My Grandmother passed away two years ago. The apartment she had lived in was just a part of the building that she owned. Nana Pan, my mother's mother, had rented the rest of the building out. The man who had lived with her was not my Grandfather - he had died before I was born - but her brother who had come ten years before from Japan. They spoke little English. People outside of the neighborhood often thought they were man and wife. She didn't bother correcting them, my mother had told me. Nana Pan thought that most Americans were superficial and really didn't care, so what was the use in explaining anything to them? Maybe that's where I got my deceptiveness from.

I had left the house as it was. Collected rents through an agency. For all anyone knew, I was just another tenant. Of course Jimmy V. had known. He had mentioned it to me. But Jimmy knew everything there was to know about everyone. That was part of his business. It probably kept him alive.

So I stayed and waited. I believed someone would show up and tell me what to do. But no one did. I saw a few people wander by yesterday, probably looking for other people, but I stayed inside. I don't know why, what all my reasons were. A lot of fear, I think.

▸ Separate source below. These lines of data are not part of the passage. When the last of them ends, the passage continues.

/-- A form of one destination register that sets a flag: VF is the flag whatever X is (R141), VX the result where
X is not F, PC, and the frame. -/
def WritesResultAndFlag (i : Instr) (x : Reg) (result : Nat) (flag : Prop) (s : State) : Prop :=
  ∃ t, exec i s = .next t ∧ (x ≠ regF → (t.readV x).toNat = result) ∧
    (flag → t.readV regF = 1) ∧ (¬ flag → t.readV regF = 0) ∧ PcAdvancedBy 2 s t ∧ KeepsRegsBut [x, regF] s t ∧
      KeepsAllBut [.regs, .pc] s t

/-- R148: ADD, with the carry of the exact sum in VF. -/
def Obligations.AddSetsTheCarry : Prop :=
  WordsDecodeTo (OfAlu 0x4) (fun op => .add (fieldX op) (fieldY op)) ∧
  ∀ (x y : Reg) (s : State),
    WritesResultAndFlag (.add x y) x (((s.readV x).toNat + (s.readV y).toNat) % 256)
      ((s.readV x).toNat + (s.readV y).toNat > 0xFF) s

/-- R149, R151: SUB and SUBN, with the NOT-borrow in VF, 1 at equality. -/
def Obligations.SubtractionsSetTheNotBorrow : Prop :=
  WordsDecodeTo (OfAlu 0x5) (fun op => .sub (fieldX op) (fieldY op)) ∧
  WordsDecodeTo (OfAlu 0x7) (fun op => .subn (fieldX op) (fieldY op)) ∧
  ∀ (x y : Reg) (s : State),
    WritesResultAndFlag (.sub x y) x (((s.readV x).toNat + 256 - (s.readV y).toNat) % 256)
      ((s.readV x).toNat ≥ (s.readV y).toNat) s ∧
    WritesResultAndFlag (.subn x y) x (((s.readV y).toNat + 256 - (s.readV x).toNat) % 256)
      ((s.readV y).toNat ≥ (s.readV x).toNat) s

/-- R150, R152: SHR and SHL read VY, or VX under the shift quirk, and VF is the bit shifted out of what they read. -/
def Obligations.ShiftsFollowTheQuirk : Prop :=
  WordsDecodeTo (OfAlu 0x6) (fun op => .shr (fieldX op) (fieldY op)) ∧
  WordsDecodeTo (OfAlu 0xE) (fun op => .shl (fieldX op) (fieldY op)) ∧
  ∀ (x y : Reg) (s : State) (src : Byte), src = (if s.shift = true then s.readV x else s.readV y) →
    WritesResultAndFlag (.shr x y) x (src.toNat / 2) (src.getLsbD 0 = true) s ∧
    WritesResultAndFlag (.shl x y) x (src.toNat * 2 % 256) (src.getLsbD 7 = true) s

/-- R153: CXNN writes the drawn byte masked by NN, whatever byte is drawn, and takes one draw (log 2). -/
def Obligations.RandomByteIsMasked : Prop :=
  WordsDecodeTo (OfMajor 0xC) (fun op => .rnd (fieldX op) (fieldNN op)) ∧
  ∀ (x : Reg) (nn : Byte) (s : State), ∃ t, exec (.rnd x nn) s = .next t ∧
    t.readV x = Config.rand s.draws &&& nn ∧ (nn = 0 → t.readV x = 0) ∧ t.draws = s.draws + 1 ∧
      PcAdvancedBy 2 s t ∧ KeepsRegsBut [x] s t ∧ KeepsAllBut [.regs, .draws, .pc] s t

/-- R21: VF is written only by the six flag instructions and by an instruction that names VF as its destination;
and when one of the six completes, VF is 0 or 1. -/
def Obligations.OnlyFlagInstructionsAndDestinationsWriteVF : Prop :=
  ∀ (i : Instr) (s t : State), exec i s = .next t →
    (instrWritesFlag i = false → regF ∉ instrDests i → t.readV regF = s.readV regF) ∧
      (instrWritesFlag i = true → s.fault = none → t.fault = none → t.readV regF = 0 ∨ t.readV regF = 1)

/-! ### Control transfer -/

/-- A skip: PC advances by 4 when the condition holds and by 2 when it does not, and nothing else changes. -/
def SkipsWhen (i : Instr) (cond : Prop) (s : State) : Prop :=
  ∃ t, exec i s = .next t ∧ (cond → PcAdvancedBy 4 s t) ∧ (¬ cond → PcAdvancedBy 2 s t) ∧ KeepsAllBut [.pc] s t

/-- R115 to R118: the four skips on registers and immediates. -/
def Obligations.ComparisonSkipsAdvanceByFourOrTwo : Prop :=
  WordsDecodeTo (OfMajor 0x3) (fun op => .seImm (fieldX op) (fieldNN op)) ∧
  WordsDecodeTo (OfMajor 0x4) (fun op => .sneImm (fieldX op) (fieldNN op)) ∧
  WordsDecodeTo (OfMajor 0x5) (fun op => .seReg (fieldX op) (fieldY op)) ∧
  WordsDecodeTo (OfMajor 0x9) (fun op => .sneReg (fieldX op) (fieldY op)) ∧
  ∀ (x y : Reg) (nn : Byte) (s : State),
    SkipsWhen (.seImm x nn) (s.readV x = nn) s ∧ SkipsWhen (.sneImm x nn) (s.readV x ≠ nn) s ∧
      SkipsWhen (.seReg x y) (s.readV x = s.readV y) s ∧ SkipsWhen (.sneReg x y) (s.readV x ≠ s.readV y) s

/-- R113, R119: JP goes to NNN, and JP V0 to NNN plus V0 modulo 4096; no stack entry and no register changes. -/
def Obligations.JumpsSetOnlyThePc : Prop :=
  WordsDecodeTo (OfMajor 0x1) (fun op => .jp (fieldNNN op)) ∧
  WordsDecodeTo (OfMajor 0xB) (fun op => .jpV0 (fieldNNN op)) ∧
  ∀ (nnn : Word) (s : State),
    (∃ t, exec (.jp nnn) s = .next t ∧ t.pc = nnn ∧ KeepsAllBut [.pc] s t) ∧
    (∃ t, exec (.jpV0 nnn) s = .next t ∧ t.pc.toNat = (nnn.toNat + (s.readV 0).toNat) % 0x1000 ∧
      KeepsAllBut [.pc] s t)

/-- R114: CALL stores its own address at the stack pointer, advances the pointer modulo 16 and goes to NNN; with
SP = 15 too, and no fault is raised. -/
def Obligations.CallPushesItsOwnAddress : Prop :=
  WordsDecodeTo (OfMajor 0x2) (fun op => .call (fieldNNN op)) ∧
  ∀ (nnn : Word) (s : State), ∃ t, exec (.call nnn) s = .next t ∧
    t.stackAt s.sp = s.pc ∧ (∀ j, j ≠ s.sp → t.stackAt j = s.stackAt j) ∧ t.sp.val = (s.sp.val + 1) % 16 ∧
      t.pc = nnn ∧ KeepsAllBut [.stack, .sp, .pc] s t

There have been earthquakes. The house is damaged. I went outside today and really looked at it. It is off the foundation and leaning. I should have gotten out of it the other night when I knew it was bad. It's just dumb luck it hasn't fallen in on me and killed me.

It doesn't matter now though. I met a few others today, and I'm leaving with them. I don't know if I'll stay with them. I really don't know what to expect from life anymore.

I'm taking this and my gun with me. Writing this made me feel alive. I don't know how better to say it.

I'll write more here I think. I just don't know when, or where I'll be.